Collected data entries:
/-! ## Reset -/

/-- 70_reset_and_hazards.md R140: a reset in any state leaves IDLE, code 0, no gas used, an all-zero output and no value in
any input register, input byte or latch; the host and the rest of the schedule stay. The internal registers R140 leaves
without a value are not spoken of (log 4). -/
def Obligations.ResetFromAnyState : Prop :=
  ∀ s : State, s.nextTurn = .reset →
    ∃ t, step s = .next t ∧ t.ctl = .idle ∧ t.status = .idle ∧ t.gasUsed = 0 ∧
      (∀ k, k < 64 → t.outBuf.read .outBuf k = some 0x00#8) ∧
      t.inLenHasValue = false ∧ t.gasBudgetHasValue = false ∧ t.lLenHasValue = false ∧ t.lGasHasValue = false ∧
      (∀ k, t.inBuf.read .inBuf k = none) ∧ (∀ k, t.lBuf.read .lBuf k = none) ∧
      t.host = s.host ∧ t.turns = s.turns.tail

/-- 70_reset_and_hazards.md R140: the same of the machine's state after reset. -/
def Obligations.ResetStateValues : Prop :=
  State.reset.ctl = .idle ∧ State.reset.status = .idle ∧ State.reset.statusWord = 0 ∧ State.reset.gasUsed = 0 ∧
  State.reset.outBytes = List.replicate 64 0x00#8 ∧
  State.reset.inLenHasValue = false ∧ State.reset.gasBudgetHasValue = false ∧ State.reset.lLenHasValue = false ∧
  State.reset.lGasHasValue = false ∧ ∀ k, State.reset.inBuf.read .inBuf k = none ∧ State.reset.lBuf.read .lBuf k = none

/-! ## The host's accesses -/

/-- 42_controller.md R115, 10_state.md R11 to R16: what a host read of each register number answers, and that a host's step
at a read of a register records that answer and nothing else, or faults where the register has no value
(70_reset_and_hazards.md R141). -/
def Obligations.RegisterReadTable : Prop :=
  ∀ s : State,
    (s.inLenHasValue = true → s.regRead 0 = .ok s.inLen) ∧
    (s.inLenHasValue = false → s.regRead 0 = .error (.noValue .inLen)) ∧
    (s.gasBudgetHasValue = true → s.regRead 1 = .ok s.gasBudget) ∧
    (s.gasBudgetHasValue = false → s.regRead 1 = .error (.noValue .gasBudget)) ∧
    s.regRead 2 = .ok 0 ∧
    s.regRead 3 = .ok (match s.status with | .idle => 0 | .busy => 1 | .success => 2 | .outOfRange => 3 | .outOfGas => 4) ∧
    s.regRead 4 = .ok s.gasUsed ∧ (∀ n, 5 ≤ n → s.regRead n = .ok 0) ∧
    ∀ n, s.nextTurn = .host → s.host.ops[s.host.pc]? = some (.access (.regRead n)) →
      (∀ w, s.regRead n = .ok w →
        step s = .next { s with
          turns := s.turns.tail
          host := { s.host with pc := s.host.pc + 1, reads := w :: s.host.reads } }) ∧
      (∀ e, s.regRead n = .error e → step s = .fault e)

/-- 20_memory.md R39, 42_controller.md R115: a host read that goes on leaves the block as it was, in whatever state, and
records one value, the one that R115 gives for what is read. -/
def Obligations.HostReadsChangeNothing : Prop :=
  ∀ (s t : State) (a : Access), s.nextTurn = .host → s.host.ops[s.host.pc]? = some (.access a) →
    (∃ n, a = .regRead n) ∨ (∃ k, a = .inRead k) ∨ (∃ k, a = .outRead k) →
      step s = .next t → SameBlock s t ∧ t.host.pc = s.host.pc + 1 ∧ t.host.ops = s.host.ops ∧
        ∃ w, t.host.reads = w :: s.host.reads ∧
          (∀ n, a = .regRead n → s.regRead n = .ok w) ∧
          (∀ k, a = .inRead k → (s.inBuf.read .inBuf k).map (·.setWidth 64) = some w) ∧
          (∀ k, a = .outRead k → (s.outBuf.read .outBuf k).map (·.setWidth 64) = some w)

/-- 42_controller.md R115, 20_memory.md R34: reading a byte space answers the byte there; a byte of `IN_BUF` without a value
faults (70_reset_and_hazards.md R141). -/
def Obligations.ByteReadsAnswerTheByte : Prop :=
  ∀ (s : State) (k : Nat), s.nextTurn = .host →
    (∀ b, s.host.ops[s.host.pc]? = some (.access (.inRead k)) → k < 213 → s.inBuf.read .inBuf k = some b →
      ∃ t, step s = .next t ∧ t.host.reads = b.setWidth 64 :: s.host.reads) ∧
    (s.host.ops[s.host.pc]? = some (.access (.inRead k)) → k < 213 → s.inBuf.read .inBuf k = none →
      step s = .fault (.noValue (.inByte k))) ∧
    (∀ b, s.host.ops[s.host.pc]? = some (.access (.outRead k)) → k < 64 → s.outBuf.read .outBuf k = some b →
      ∃ t, step s = .next t ∧ t.host.reads = b.setWidth 64 :: s.host.reads)
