-- ==== Sys2Proof/Laws/Mixer.lean ====
section
/-! SUPPORT. The laws of the compression datapath: word updates, the seed word by word, the size of the output, the cost. -/

namespace Sys2Proof.Laws

open Sys2Proof.Machine

/-! ## Word updates -/

/-- The word written is the word read. -/
theorem getElem_set_same (v : Vector Word 16) (a : Fin 16) (x : Word) : (v.set a x)[a] = x := by simp

/-- Another word stays. -/
theorem getElem_set_other (v : Vector Word 16) (a b : Fin 16) (x : Word) (h : a ≠ b) : (v.set a x)[b] = v[b] := by
  have : a.val ≠ b.val := fun e => h (Fin.ext e)
  simp [this]

/-! ## The seed (41_compression.md R83) -/

theorem getElem_initVector (h : Vector Word 8) (t : Vector Word 2) (final : Bool) (i : Nat) (hi : i < 16) :
    (initVector h t final)[i] =
      if h8 : i < 8 then h[i]
      else if i = 12 then iv[4] ^^^ t[0]
      else if i = 13 then iv[5] ^^^ t[1]
      else if i = 14 ∧ final = true then ~~~ iv[6]
      else iv[i - 8] := by
  unfold initVector
  by_cases h8 : i < 8
  · have h12 : ¬ 12 = i := by omega
    have h13 : ¬ 13 = i := by omega
    have h14 : ¬ 14 = i := by omega
    cases final <;> simp [h8, h12, h13, h14]
  · by_cases h12 : i = 12
    · subst h12; cases final <;> simp
    by_cases h13 : i = 13
    · subst h13; cases final <;> simp
    by_cases h14 : i = 14
    · subst h14; cases final <;> simp
    cases final <;> simp [h8, h12, h13, h14, Ne.symm h12, Ne.symm h13, Ne.symm h14]

/-! ## The output (R84) -/

theorem length_serialise (w : Vector Word 8) : (serialise w).length = 64 := by
  rw [serialise, length_flatMap_bytes]
  simp

/-! ## The cost (42_controller.md R102, R103) -/

/-- The product never wraps. -/
theorem gasCost_toNat (rounds : Word32) : (gasCost rounds).toNat = rounds.toNat := by
  have := rounds.isLt
  simp only [gasCost, Config.roundGasUnit, show (1 : Word) = 1#64 from rfl, BitVec.mul_one, BitVec.toNat_setWidth]
  omega

end Sys2Proof.Laws
end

## [WORK ORDER]
Check the entries above for the word "nextTurn" and copy every line where it turns up.

## [ANSWER FOR THIS EXERCISE]
  ∀ s : State, s.nextTurn = .reset →
    ∀ n, s.nextTurn = .host → s.host.ops[s.host.pc]? = some (.access (.regRead n)) →
  ∀ (s t : State) (a : Access), s.nextTurn = .host → s.host.ops[s.host.pc]? = some (.access a) →
  ∀ (s : State) (k : Nat), s.nextTurn = .host →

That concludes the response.